My nuget packages are: DirectML.1.10.0 OnnxRuntime.DirectML.1.13.1 OnnxRuntime.Managed.1.13.1

using netstandard2.0

I am running it on a Shadow PC with Nvidia Quadro P5000. I am using the Unity 3D engine. (12GB RAM)

From looking at other similar problems, it seems like it may be a problem with the onnxruntime.dll for DirectML. That is my guess.

I'm assuming the onnx is fine because it is four months old.

To reproduce

Using the onnx managed runtime for c#. Try to create InferenceSession for unet.onnx.

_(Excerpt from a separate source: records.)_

-- ==== Sys2Proof/Machine/Cycle.lean ====
section
/-! DEFINITION. The end of a tile's cycle: bank uses, results, bands, the end of a period, holds, and what follows a
drain (04:R72-R87; 06:R119-R126; 01:R28). -/

namespace Sys2Proof.Machine

/-! ### Bank uses and timed cycles (04:R86, 06:R119) -/

/-- A use of the bank of an address is cancelled. -/
def cutAt (bad : BitVec 32) (a : Nat) : Bool := bad.getLsbD (bankOf a)

/-- One of several addresses lies on a cancelled bank. -/
def cutAny (bad : BitVec 32) (l : List Nat) : Bool := l.any (cutAt bad)

/-- The byte writes whose banks serve them. -/
def keepCells (bad : BitVec 32) (l : List Host.Cell) : List Host.Cell := l.filter (fun c => !cutAt bad c.1)

/-- Filling in what an instruction's reserved cycle carries. -/
def fillJob (order cyc : Nat) (op : JobOp) (t : Tile) : Tile :=
  { t with jobs := t.jobs.map (fun j => if j.order = order ∧ j.cyc = cyc ∧ j.op = .idle then { j with op := op } else j) }

/-- ATOM's read at c+1 (05:R99): the write of c+3 and the old value at the end of c+3. -/
def atomStep (j : Job) (d : BitVec 5) (w : Nat) (signed : Bool) (op : RmwOp) (addr : Nat) (b cmp : X) (t : Tile) : Tile :=
  let old := mreadLE t.mem addr w
  let new := if w = 4 then (rmw op signed (BitVec.ofNat 32 old) (b.setWidth 32) (cmp.setWidth 32)).toNat
    else (rmw op signed (BitVec.ofNat 64 old) b cmp).toNat
  pushPend (t.abs + 2) j (.x d) (val64 (extend signed w old)) (fillJob j.order (t.abs + 2) (.writes (cellsLE addr w new)) t)

/-- The mask of a list of lanes. -/
def laneMask : List Nat → X
  | [] => 0
  | i :: r => BitVec.ofNat 64 (2 ^ i) ||| laneMask r

/-- The vector value whose lane i is f of the list's entry for i. -/
def laneValues (l : Table W32) : VReg := ofLanes (fun i => (tfind l i).getD 0)

/-- Every read of an instruction that has any was cancelled: it has no result (06:R119). A vector instruction with no
lane enabled has one, which writes no lane. -/
def allCut {α : Type} (all kept : List α) : Bool := !all.isEmpty && kept.isEmpty

/-- The lanes of VLD and VGATHER (07:R154, R156). -/
def vloadStep (j : Job) (d : BitVec 5) (w : Nat) (signed : Bool) (lanes : List (Nat × Nat)) (after : Nat) (t : Tile) : Tile :=
  pushPend (t.abs + after) j (.v d (laneMask (lanes.map (fun l => l.1))))
    (laneValues (lanes.map (fun (i, a) => (i, extend32 signed w (mreadLE t.mem a w))))) t

/-- The block slots of VLD (07:R155): lanes 4b to 4b+3 hold block b in their low bytes. -/
def vloadSeStep (j : Job) (d : BitVec 5) (w : Nat) (slots : List (Nat × Nat)) (t : Tile) : Tile :=
  let lanes := (slots.map (fun (b, a) => (List.range 4).map (fun k =>
    (4 * b + k, (BitVec.ofNat 32 (mreadLE t.mem a w / 2 ^ (32 * k)) : W32))))).flatten
  pushPend (t.abs + 2) j (.v d (laneMask (lanes.map (fun l => l.1)))) (laneValues lanes) t

/-- VATOM's reads at c+1 (07:R157): the writes of c+16 and the old values at the end of c+19. -/
def vatomStep (j : Job) (d : BitVec 5) (signed : Bool) (op : RmwOp) (lanes : List (Nat × Nat × W32)) (t : Tile) : Tile :=
  let q := vatomRun signed op t.mem [] lanes
  let cells := (q.2.reverse.map (fun (a, v) => cellsLE a 4 v.toNat)).flatten
  pushPend (t.abs + 18) j (.v d (laneMask (q.1.map (fun l => l.1)))) (laneValues q.1)
    (fillJob j.order (t.abs + 15) (.writes cells) t)

/-- Changing a SAMPLE under way. -/
def onSample (order : Nat) (f : SampleRun → SampleRun) (t : Tile) : Tile :=
  { t with samples := t.samples.map (fun r => if r.order = order then f r else r) }

/-- SAMPLE's end (07:R162, R164): its two results, a free value when a line changed, none when a read was cancelled. -/
def sampleFinish (j : Job) (s : State) : State :=
  match s.tl.samples.find? (fun r => r.order == j.order) with
  | none => s
  | some r =>
    let s := s.onTl (fun t => { t with samples := t.samples.filter (fun q => q.order != j.order) })
    if r.cancelled then s
    else
      let q := if r.changed then (sampleOpen r s.free.1, s.free.2) else (sampleResult r, s)
      q.2.onTl (fun t => pushPend t.abs j (.g r.gd (BitVec.allOnes 64)) (val64 q.1.2)
        (pushPend t.abs j (.x r.d) (val64 q.1.1) t))
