theorem add (g : Guard) (d : BitVec 5) (a : BitVec 5) (b : BitVec 5) : Statement (.add g d a b) := by
  intro _ _ lvl
  simp [encode, decodeWords, candidate, lenWords, verdict, failing, decAlu, plain, split_encReg]

theorem sub (g : Guard) (d : BitVec 5) (a : BitVec 5) (b : BitVec 5) : Statement (.sub g d a b) := by
  intro _ _ lvl
  simp [encode, decodeWords, candidate, lenWords, verdict, failing, decAlu, plain, split_encReg]

theorem and (g : Guard) (d : BitVec 5) (a : BitVec 5) (b : BitVec 5) : Statement (.and g d a b) := by
  intro _ _ lvl
  simp [encode, decodeWords, candidate, lenWords, verdict, failing, decAlu, plain, split_encReg]

theorem or (g : Guard) (d : BitVec 5) (a : BitVec 5) (b : BitVec 5) : Statement (.or g d a b) := by
  intro _ _ lvl
  simp [encode, decodeWords, candidate, lenWords, verdict, failing, decAlu, plain, split_encReg]

theorem xor (g : Guard) (d : BitVec 5) (a : BitVec 5) (b : BitVec 5) : Statement (.xor g d a b) := by
  intro _ _ lvl
  simp [encode, decodeWords, candidate, lenWords, verdict, failing, decAlu, plain, split_encReg]

theorem andn (g : Guard) (d : BitVec 5) (a : BitVec 5) (b : BitVec 5) : Statement (.andn g d a b) := by
  intro _ _ lvl
  simp [encode, decodeWords, candidate, lenWords, verdict, failing, decAlu, plain, split_encReg]

theorem shl (g : Guard) (d : BitVec 5) (a : BitVec 5) (b : BitVec 5) : Statement (.shl g d a b) := by
  intro _ _ lvl
  simp [encode, decodeWords, candidate, lenWords, verdict, failing, decAlu, plain, split_encReg]

theorem shr (g : Guard) (d : BitVec 5) (a : BitVec 5) (b : BitVec 5) : Statement (.shr g d a b) := by
  intro _ _ lvl
  simp [encode, decodeWords, candidate, lenWords, verdict, failing, decAlu, plain, split_encReg]

theorem sar (g : Guard) (d : BitVec 5) (a : BitVec 5) (b : BitVec 5) : Statement (.sar g d a b) := by
  intro _ _ lvl
  simp [encode, decodeWords, candidate, lenWords, verdict, failing, decAlu, plain, split_encReg]

theorem rol (g : Guard) (d : BitVec 5) (a : BitVec 5) (b : BitVec 5) : Statement (.rol g d a b) := by
  intro _ _ lvl
  simp [encode, decodeWords, candidate, lenWords, verdict, failing, decAlu, plain, split_encReg]

theorem min (g : Guard) (d : BitVec 5) (a : BitVec 5) (b : BitVec 5) : Statement (.min g d a b) := by
  intro _ _ lvl
  simp [encode, decodeWords, candidate, lenWords, verdict, failing, decAlu, plain, split_encReg]

theorem max (g : Guard) (d : BitVec 5) (a : BitVec 5) (b : BitVec 5) : Statement (.max g d a b) := by
  intro _ _ lvl
  simp [encode, decodeWords, candidate, lenWords, verdict, failing, decAlu, plain, split_encReg]

theorem minn (g : Guard) (d : BitVec 5) (a : BitVec 5) (b : BitVec 5) : Statement (.minn g d a b) := by
  intro _ _ lvl
  simp [encode, decodeWords, candidate, lenWords, verdict, failing, decAlu, plain, split_encReg]

theorem maxn (g : Guard) (d : BitVec 5) (a : BitVec 5) (b : BitVec 5) : Statement (.maxn g d a b) := by
  intro _ _ lvl
  simp [encode, decodeWords, candidate, lenWords, verdict, failing, decAlu, plain, split_encReg]

theorem slt (g : Guard) (d : BitVec 5) (a : BitVec 5) (b : BitVec 5) : Statement (.slt g d a b) := by
  intro _ _ lvl
  simp [encode, decodeWords, candidate, lenWords, verdict, failing, decAlu, plain, split_encReg]

theorem sltn (g : Guard) (d : BitVec 5) (a : BitVec 5) (b : BitVec 5) : Statement (.sltn g d a b) := by
  intro _ _ lvl
  simp [encode, decodeWords, candidate, lenWords, verdict, failing, decAlu, plain, split_encReg]

theorem seq (g : Guard) (d : BitVec 5) (a : BitVec 5) (b : BitVec 5) : Statement (.seq g d a b) := by
  intro _ _ lvl
  simp [encode, decodeWords, candidate, lenWords, verdict, failing, decAlu, plain, split_encReg]

theorem clz (g : Guard) (d : BitVec 5) (a : BitVec 5) : Statement (.clz g d a) := by
  intro _ _ lvl
  simp [encode, decodeWords, candidate, lenWords, verdict, failing, decAlu, plain, split_encReg]

theorem popc (g : Guard) (d : BitVec 5) (a : BitVec 5) : Statement (.popc g d a) := by
  intro _ _ lvl
  simp [encode, decodeWords, candidate, lenWords, verdict, failing, decAlu, plain, split_encReg]

theorem sel (g : Guard) (d : BitVec 5) (a : BitVec 5) (b : BitVec 5) : Statement (.sel g d a b) := by
  intro _ _ lvl
  simp [encode, decodeWords, candidate, lenWords, verdict, failing, decAlu, plain, split_encReg]

theorem addi (g : Guard) (d : BitVec 5) (a : BitVec 5) (imm : BitVec 10) : Statement (.addi g d a imm) := by
  intro _ _ lvl
  simp [encode, decodeWords, candidate, lenWords, verdict, failing, decAddi, plain, split_encImm]

theorem addiLit (g : Guard) (d : BitVec 5) (a : BitVec 5) (lit : X) : Statement (.addiLit g d a lit) := by
  intro _ _ lvl
  simp [encode, decodeWords, candidate, lenWords, verdict, failing, decAddi, litWords, plain, split_encImm]

theorem li (g : Guard) (d : BitVec 5) (imm : BitVec 10) : Statement (.li g d imm) := by
  intro _ _ lvl
  simp [encode, decodeWords, candidate, lenWords, verdict, failing, decAddi, plain, split_encImm]

theorem liLit (g : Guard) (d : BitVec 5) (lit : X) : Statement (.liLit g d lit) := by
  intro _ _ lvl
  simp [encode, decodeWords, candidate, lenWords, verdict, failing, decAddi, litWords, plain, split_encImm]

theorem shli (g : Guard) (d : BitVec 5) (a : BitVec 5) (sh : BitVec 6) : Statement (.shli g d a sh) := by
  intro _ _ lvl
  simp [encode, decodeWords, candidate, lenWords, verdict, failing, decShift, plain, split_encImm]

theorem shri (g : Guard) (d : BitVec 5) (a : BitVec 5) (sh : BitVec 6) : Statement (.shri g d a sh) := by
  intro _ _ lvl
  simp [encode, decodeWords, candidate, lenWords, verdict, failing, decShift, plain, split_encImm]

theorem sari (g : Guard) (d : BitVec 5) (a : BitVec 5) (sh : BitVec 6) : Statement (.sari g d a sh) := by
  intro _ _ lvl
  simp [encode, decodeWords, candidate, lenWords, verdict, failing, decShift, plain, split_encImm]

theorem roli (g : Guard) (d : BitVec 5) (a : BitVec 5) (sh : BitVec 6) : Statement (.roli g d a sh) := by
  intro _ _ lvl
  simp [encode, decodeWords, candidate, lenWords, verdict, failing, decShift, plain, split_encImm]

theorem mul (g : Guard) (d : BitVec 5) (a : BitVec 5) (b : BitVec 5) : Statement (.mul g d a b) := by
  intro _ _ lvl
  simp [encode, decodeWords, candidate, lenWords, verdict, failing, decMul, plain, split_encReg]

theorem mulh (g : Guard) (d : BitVec 5) (a : BitVec 5) (b : BitVec 5) : Statement (.mulh g d a b) := by
  intro _ _ lvl
  simp [encode, decodeWords, candidate, lenWords, verdict, failing, decMul, plain, split_encReg]

theorem mulhn (g : Guard) (d : BitVec 5) (a : BitVec 5) (b : BitVec 5) : Statement (.mulhn g d a b) := by
  intro _ _ lvl
  simp [encode, decodeWords, candidate, lenWords, verdict, failing, decMul, plain, split_encReg]

theorem div (g : Guard) (d : BitVec 5) (a : BitVec 5) (b : BitVec 5) : Statement (.div g d a b) := by
  intro _ _ lvl
  simp [encode, decodeWords, candidate, lenWords, verdict, failing, decMul, plain, split_encReg]

theorem divn (g : Guard) (d : BitVec 5) (a : BitVec 5) (b : BitVec 5) : Statement (.divn g d a b) := by
  intro _ _ lvl
  simp [encode, decodeWords, candidate, lenWords, verdict, failing, decMul, plain, split_encReg]

theorem rem (g : Guard) (d : BitVec 5) (a : BitVec 5) (b : BitVec 5) : Statement (.rem g d a b) := by
  intro _ _ lvl
  simp [encode, decodeWords, candidate, lenWords, verdict, failing, decMul, plain, split_encReg]

theorem remn (g : Guard) (d : BitVec 5) (a : BitVec 5) (b : BitVec 5) : Statement (.remn g d a b) := by
  intro _ _ lvl
  simp [encode, decodeWords, candidate, lenWords, verdict, failing, decMul, plain, split_encReg]

theorem geq (g : Guard) (d : BitVec 3) (a : BitVec 5) (b : BitVec 5) : Statement (.geq g d a b) := by
  intro _ _ lvl
  simp [encode, decodeWords, candidate, lenWords, verdict, failing, decGcmp, plain, split_encReg]

theorem gne (g : Guard) (d : BitVec 3) (a : BitVec 5) (b : BitVec 5) : Statement (.gne g d a b) := by
  intro _ _ lvl
  simp [encode, decodeWords, candidate, lenWords, verdict, failing, decGcmp, plain, split_encReg]

theorem glt (g : Guard) (d : BitVec 3) (a : BitVec 5) (b : BitVec 5) : Statement (.glt g d a b) := by
  intro _ _ lvl
  simp [encode, decodeWords, candidate, lenWords, verdict, failing, decGcmp, plain, split_encReg]

theorem gle (g : Guard) (d : BitVec 3) (a : BitVec 5) (b : BitVec 5) : Statement (.gle g d a b) := by
  intro _ _ lvl
  simp [encode, decodeWords, candidate, lenWords, verdict, failing, decGcmp, plain, split_encReg]

theorem gltn (g : Guard) (d : BitVec 3) (a : BitVec 5) (b : BitVec 5) : Statement (.gltn g d a b) := by
  intro _ _ lvl
  simp [encode, decodeWords, candidate, lenWords, verdict, failing, decGcmp, plain, split_encReg]

theorem glen (g : Guard) (d : BitVec 3) (a : BitVec 5) (b : BitVec 5) : Statement (.glen g d a b) := by
  intro _ _ lvl
  simp [encode, decodeWords, candidate, lenWords, verdict, failing, decGcmp, plain, split_encReg]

BTW I am using Unity if that makes a difference. It shouldn't.

Urgency

moderate.

Platform

Windows

OS Version

Windows 10

ONNX Runtime Installation

Released Package

ONNX Runtime Version or Commit ID

1.13.1

ONNX Runtime API

C#

Architecture

X64

Execution Provider

DirectML

Execution Provider Library Version

1.10.0

yuslepukhin commented 1 year ago

Please, take a look here first.

elephantpanda commented 1 year ago

Please, take a look here first.

Hi thanks, No I don't think this is the problem. It is definitely finding the latest DirectML.dll version 1.10.0 (because before I put that dll in the folder none of the other onnx's would load either).

All the other onnx's work fine with DirectML, it is just this specific unet.onnx which fails.

Seems more similar to this problem and this problem although neither are quite the same.

Is this more likely to be a problem with onnxruntime.dll or the onnx file itself? Could it have been exported wrongly with the wrong dimensions for the input tensors??? Although people claimed to have built it using openvino.

Edit: I have converted by own stable diffusion onnx files from the huggingface diffuser files. And it seems to work.

So it could mean that those other onnx files just don't work. I don't know.

fdwr commented 1 year ago

Paul, I know Pat's been working on a number of improvements/issues lately. Does Stable Diffusion 1.5 with ort-nightly-directml 1.15.0.dev20230301008 work for you? I ran this version https://huggingface.co/runwayml/stable-diffusion-v1-5/tree/onnx/unet locally (NVidia GeForce RTX 3070 Ti) after converting weights to float16, and used the diffusers pipeline mentioned here https://www.travelneil.com/stable-diffusion-windows-amd.html.

image

elephantpanda commented 1 year ago

Paul, I know Pat's been working on a number of improvements/issues lately. Does Stable Diffusion 1.5 with ort-nightly-directml 1.15.0.dev20230301008 work for you? I ran this version https://huggingface.co/runwayml/stable-diffusion-v1-5/tree/onnx/unet locally (NVidia GeForce RTX 3070 Ti) after converting weights to float16, and used the diffusers pipeline mentioned here https://www.travelneil.com/stable-diffusion-windows-amd.html.

image

Hi I got it working by converting the files to onnx using the python script instead of using the onnx files on hugging face.

Then I converted the python code to c sharp to run it